Data extracted from a collection:
━━━━━━━━━━━━━━━━━━━━

-- ==== Sys2Proof/Laws/Frames.lean ====
section
/-! SUPPORT. What each operation of the station leaves alone: one lemma per operation, naming every field of the state that
the operation never changes. Cite these instead of unfolding the operation. -/

set_option linter.unusedTactic false
set_option linter.unreachableTactic false
set_option linter.unusedSimpArgs false
set_option linter.unnecessarySeqFocus false

namespace Sys2Proof.Machine

/-! ## Folds: a field that every step leaves alone -/

@[simp] theorem foldl_tb {α : Type} (f : State → α → State) (l : List α) (s : State)
    (h : ∀ t a, (f t a).tb = t.tb) : (l.foldl f s).tb = s.tb := by
  induction l generalizing s with
  | nil => rfl
  | cons a r ih => simp only [List.foldl_cons]; rw [ih, h]

@[simp] theorem foldl_loader {α : Type} (f : State → α → State) (l : List α) (s : State)
    (h : ∀ t a, (f t a).loader = t.loader) : (l.foldl f s).loader = s.loader := by
  induction l generalizing s with
  | nil => rfl
  | cons a r ih => simp only [List.foldl_cons]; rw [ih, h]

@[simp] theorem foldl_cfg {α : Type} (f : State → α → State) (l : List α) (s : State)
    (h : ∀ t a, (f t a).cfg = t.cfg) : (l.foldl f s).cfg = s.cfg := by
  induction l generalizing s with
  | nil => rfl
  | cons a r ih => simp only [List.foldl_cons]; rw [ih, h]

@[simp] theorem foldl_line {α : Type} (f : State → α → State) (l : List α) (s : State)
    (h : ∀ t a, (f t a).line = t.line) : (l.foldl f s).line = s.line := by
  induction l generalizing s with
  | nil => rfl
  | cons a r ih => simp only [List.foldl_cons]; rw [ih, h]

@[simp] theorem foldl_peers {α : Type} (f : State → α → State) (l : List α) (s : State)
    (h : ∀ t a, (f t a).peers = t.peers) : (l.foldl f s).peers = s.peers := by
  induction l generalizing s with
  | nil => rfl
  | cons a r ih => simp only [List.foldl_cons]; rw [ih, h]

@[simp] theorem foldl_claims {α : Type} (f : State → α → State) (l : List α) (s : State)
    (h : ∀ t a, (f t a).claims = t.claims) : (l.foldl f s).claims = s.claims := by
  induction l generalizing s with
  | nil => rfl
  | cons a r ih => simp only [List.foldl_cons]; rw [ih, h]

@[simp] theorem foldl_own {α : Type} (f : State → α → State) (l : List α) (s : State)
    (h : ∀ t a, (f t a).own = t.own) : (l.foldl f s).own = s.own := by
  induction l generalizing s with
  | nil => rfl
  | cons a r ih => simp only [List.foldl_cons]; rw [ih, h]

@[simp] theorem foldl_chans {α : Type} (f : State → α → State) (l : List α) (s : State)
    (h : ∀ t a, (f t a).chans = t.chans) : (l.foldl f s).chans = s.chans := by
  induction l generalizing s with
  | nil => rfl
  | cons a r ih => simp only [List.foldl_cons]; rw [ih, h]

@[simp] theorem foldl_turner {α : Type} (f : State → α → State) (l : List α) (s : State)
    (h : ∀ t a, (f t a).turner = t.turner) : (l.foldl f s).turner = s.turner := by
  induction l generalizing s with
  | nil => rfl
  | cons a r ih => simp only [List.foldl_cons]; rw [ih, h]

@[simp] theorem foldl_replies {α : Type} (f : State → α → State) (l : List α) (s : State)
    (h : ∀ t a, (f t a).replies = t.replies) : (l.foldl f s).replies = s.replies := by
  induction l generalizing s with
  | nil => rfl
  | cons a r ih => simp only [List.foldl_cons]; rw [ih, h]

@[simp] theorem foldl_castends {α : Type} (f : State → α → State) (l : List α) (s : State)
    (h : ∀ t a, (f t a).castends = t.castends) : (l.foldl f s).castends = s.castends := by
  induction l generalizing s with
  | nil => rfl
  | cons a r ih => simp only [List.foldl_cons]; rw [ih, h]

@[simp] theorem foldl_book {α : Type} (f : State → α → State) (l : List α) (s : State)
    (h : ∀ t a, (f t a).book = t.book) : (l.foldl f s).book = s.book := by
  induction l generalizing s with
  | nil => rfl
  | cons a r ih => simp only [List.foldl_cons]; rw [ih, h]

@[simp] theorem foldl_panel {α : Type} (f : State → α → State) (l : List α) (s : State)
    (h : ∀ t a, (f t a).panel = t.panel) : (l.foldl f s).panel = s.panel := by
  induction l generalizing s with
  | nil => rfl
  | cons a r ih => simp only [List.foldl_cons]; rw [ih, h]

@[simp] theorem foldl_elock {α : Type} (f : State → α → State) (l : List α) (s : State)
    (h : ∀ t a, (f t a).elock = t.elock) : (l.foldl f s).elock = s.elock := by
  induction l generalizing s with
  | nil => rfl
  | cons a r ih => simp only [List.foldl_cons]; rw [ih, h]

@[simp] theorem foldl_free {α : Type} (f : State → α → State) (l : List α) (s : State)
    (h : ∀ t a, (f t a).free = t.free) : (l.foldl f s).free = s.free := by
  induction l generalizing s with
  | nil => rfl
  | cons a r ih => simp only [List.foldl_cons]; rw [ih, h]

@[simp] theorem foldl_pending {α : Type} (f : State → α → State) (l : List α) (s : State)
    (h : ∀ t a, (f t a).pending = t.pending) : (l.foldl f s).pending = s.pending := by
  induction l generalizing s with
  | nil => rfl
  | cons a r ih => simp only [List.foldl_cons]; rw [ih, h]

/-! ## State -/

/-! ## Ops -/

@[simp] theorem State.setCh_frame (s : State) (c : Fin 6) (x : Channel) :
    (s.setCh c x).tb = s.tb ∧ (s.setCh c x).loader = s.loader ∧ (s.setCh c x).cfg = s.cfg ∧
    (s.setCh c x).line = s.line ∧ (s.setCh c x).peers = s.peers ∧ (s.setCh c x).claims = s.claims ∧
    (s.setCh c x).own = s.own ∧ (s.setCh c x).turner = s.turner ∧ (s.setCh c x).replies = s.replies ∧
    (s.setCh c x).castends = s.castends ∧ (s.setCh c x).book = s.book ∧ (s.setCh c x).panel = s.panel ∧
    (s.setCh c x).elock = s.elock ∧ (s.setCh c x).free = s.free ∧ (s.setCh c x).pending = s.pending := by
  and_intros <;> unfold State.setCh <;> (try dsimp only) <;> (repeat' split) <;> simp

━━━━━━━━━━━━━━━━━━━━

### [Aim of the task]
The response should consist of all the entries, set down exactly.

### [Completed exercise]
-- ==== Sys2Proof/Laws/Frames.lean ====
section
/-! SUPPORT. What each operation of the station leaves alone: one lemma per operation, naming every field of the state that
the operation never changes. Cite these instead of unfolding the operation. -/

set_option linter.unusedTactic false
set_option linter.unreachableTactic false
set_option linter.unusedSimpArgs false
set_option linter.unnecessarySeqFocus false

namespace Sys2Proof.Machine

/-! ## Folds: a field that every step leaves alone -/

@[simp] theorem foldl_tb {α : Type} (f : State → α → State) (l : List α) (s : State)
    (h : ∀ t a, (f t a).tb = t.tb) : (l.foldl f s).tb = s.tb := by
  induction l generalizing s with
  | nil => rfl
  | cons a r ih => simp only [List.foldl_cons]; rw [ih, h]

@[simp] theorem foldl_loader {α : Type} (f : State → α → State) (l : List α) (s : State)
    (h : ∀ t a, (f t a).loader = t.loader) : (l.foldl f s).loader = s.loader := by
  induction l generalizing s with
  | nil => rfl
  | cons a r ih => simp only [List.foldl_cons]; rw [ih, h]

@[simp] theorem foldl_cfg {α : Type} (f : State → α → State) (l : List α) (s : State)
    (h : ∀ t a, (f t a).cfg = t.cfg) : (l.foldl f s).cfg = s.cfg := by
  induction l generalizing s with
  | nil => rfl
  | cons a r ih => simp only [List.foldl_cons]; rw [ih, h]

@[simp] theorem foldl_line {α : Type} (f : State → α → State) (l : List α) (s : State)
    (h : ∀ t a, (f t a).line = t.line) : (l.foldl f s).line = s.line := by
  induction l generalizing s with
  | nil => rfl
  | cons a r ih => simp only [List.foldl_cons]; rw [ih, h]

@[simp] theorem foldl_peers {α : Type} (f : State → α → State) (l : List α) (s : State)
    (h : ∀ t a, (f t a).peers = t.peers) : (l.foldl f s).peers = s.peers := by
  induction l generalizing s with
  | nil => rfl
  | cons a r ih => simp only [List.foldl_cons]; rw [ih, h]

@[simp] theorem foldl_claims {α : Type} (f : State → α → State) (l : List α) (s : State)
    (h : ∀ t a, (f t a).claims = t.claims) : (l.foldl f s).claims = s.claims := by
  induction l generalizing s with
  | nil => rfl
  | cons a r ih => simp only [List.foldl_cons]; rw [ih, h]

@[simp] theorem foldl_own {α : Type} (f : State → α → State) (l : List α) (s : State)
    (h : ∀ t a, (f t a).own = t.own) : (l.foldl f s).own = s.own := by
  induction l generalizing s with
  | nil => rfl
  | cons a r ih => simp only [List.foldl_cons]; rw [ih, h]

@[simp] theorem foldl_chans {α : Type} (f : State → α → State) (l : List α) (s : State)
    (h : ∀ t a, (f t a).chans = t.chans) : (l.foldl f s).chans = s.chans := by
  induction l generalizing s with
  | nil => rfl
  | cons a r ih => simp only [List.foldl_cons]; rw [ih, h]

@[simp] theorem foldl_turner {α : Type} (f : State → α → State) (l : List α) (s : State)
    (h : ∀ t a, (f t a).turner = t.turner) : (l.foldl f s).turner = s.turner := by
  induction l generalizing s with
  | nil => rfl
  | cons a r ih => simp only [List.foldl_cons]; rw [ih, h]

@[simp] theorem foldl_replies {α : Type} (f : State → α → State) (l : List α) (s : State)
    (h : ∀ t a, (f t a).replies = t.replies) : (l.foldl f s).replies = s.replies := by
  induction l generalizing s with
  | nil => rfl
  | cons a r ih => simp only [List.foldl_cons]; rw [ih, h]

@[simp] theorem foldl_castends {α : Type} (f : State → α → State) (l : List α) (s : State)
    (h : ∀ t a, (f t a).castends = t.castends) : (l.foldl f s).castends = s.castends := by
  induction l generalizing s with
  | nil => rfl
  | cons a r ih => simp only [List.foldl_cons]; rw [ih, h]

@[simp] theorem foldl_book {α : Type} (f : State → α → State) (l : List α) (s : State)
    (h : ∀ t a, (f t a).book = t.book) : (l.foldl f s).book = s.book := by
  induction l generalizing s with
  | nil => rfl
  | cons a r ih => simp only [List.foldl_cons]; rw [ih, h]

@[simp] theorem foldl_panel {α : Type} (f : State → α → State) (l : List α) (s : State)
    (h : ∀ t a, (f t a).panel = t.panel) : (l.foldl f s).panel = s.panel := by
  induction l generalizing s with
  | nil => rfl
  | cons a r ih => simp only [List.foldl_cons]; rw [ih, h]

@[simp] theorem foldl_elock {α : Type} (f : State → α → State) (l : List α) (s : State)
    (h : ∀ t a, (f t a).elock = t.elock) : (l.foldl f s).elock = s.elock := by
  induction l generalizing s with
  | nil => rfl
  | cons a r ih => simp only [List.foldl_cons]; rw [ih, h]

@[simp] theorem foldl_free {α : Type} (f : State → α → State) (l : List α) (s : State)
    (h : ∀ t a, (f t a).free = t.free) : (l.foldl f s).free = s.free := by
  induction l generalizing s with
  | nil => rfl
  | cons a r ih => simp only [List.foldl_cons]; rw [ih, h]

@[simp] theorem foldl_pending {α : Type} (f : State → α → State) (l : List α) (s : State)
    (h : ∀ t a, (f t a).pending = t.pending) : (l.foldl f s).pending = s.pending := by
  induction l generalizing s with
  | nil => rfl
  | cons a r ih => simp only [List.foldl_cons]; rw [ih, h]

/-! ## State -/

/-! ## Ops -/

@[simp] theorem State.setCh_frame (s : State) (c : Fin 6) (x : Channel) :
    (s.setCh c x).tb = s.tb ∧ (s.setCh c x).loader = s.loader ∧ (s.setCh c x).cfg = s.cfg ∧
    (s.setCh c x).line = s.line ∧ (s.setCh c x).peers = s.peers ∧ (s.setCh c x).claims = s.claims ∧
    (s.setCh c x).own = s.own ∧ (s.setCh c x).turner = s.turner ∧ (s.setCh c x).replies = s.replies ∧
    (s.setCh c x).castends = s.castends ∧ (s.setCh c x).book = s.book ∧ (s.setCh c x).panel = s.panel ∧
    (s.setCh c x).elock = s.elock ∧ (s.setCh c x).free = s.free ∧ (s.setCh c x).pending = s.pending := by
  and_intros <;> unfold State.setCh <;> (try dsimp only) <;> (repeat' split) <;> simp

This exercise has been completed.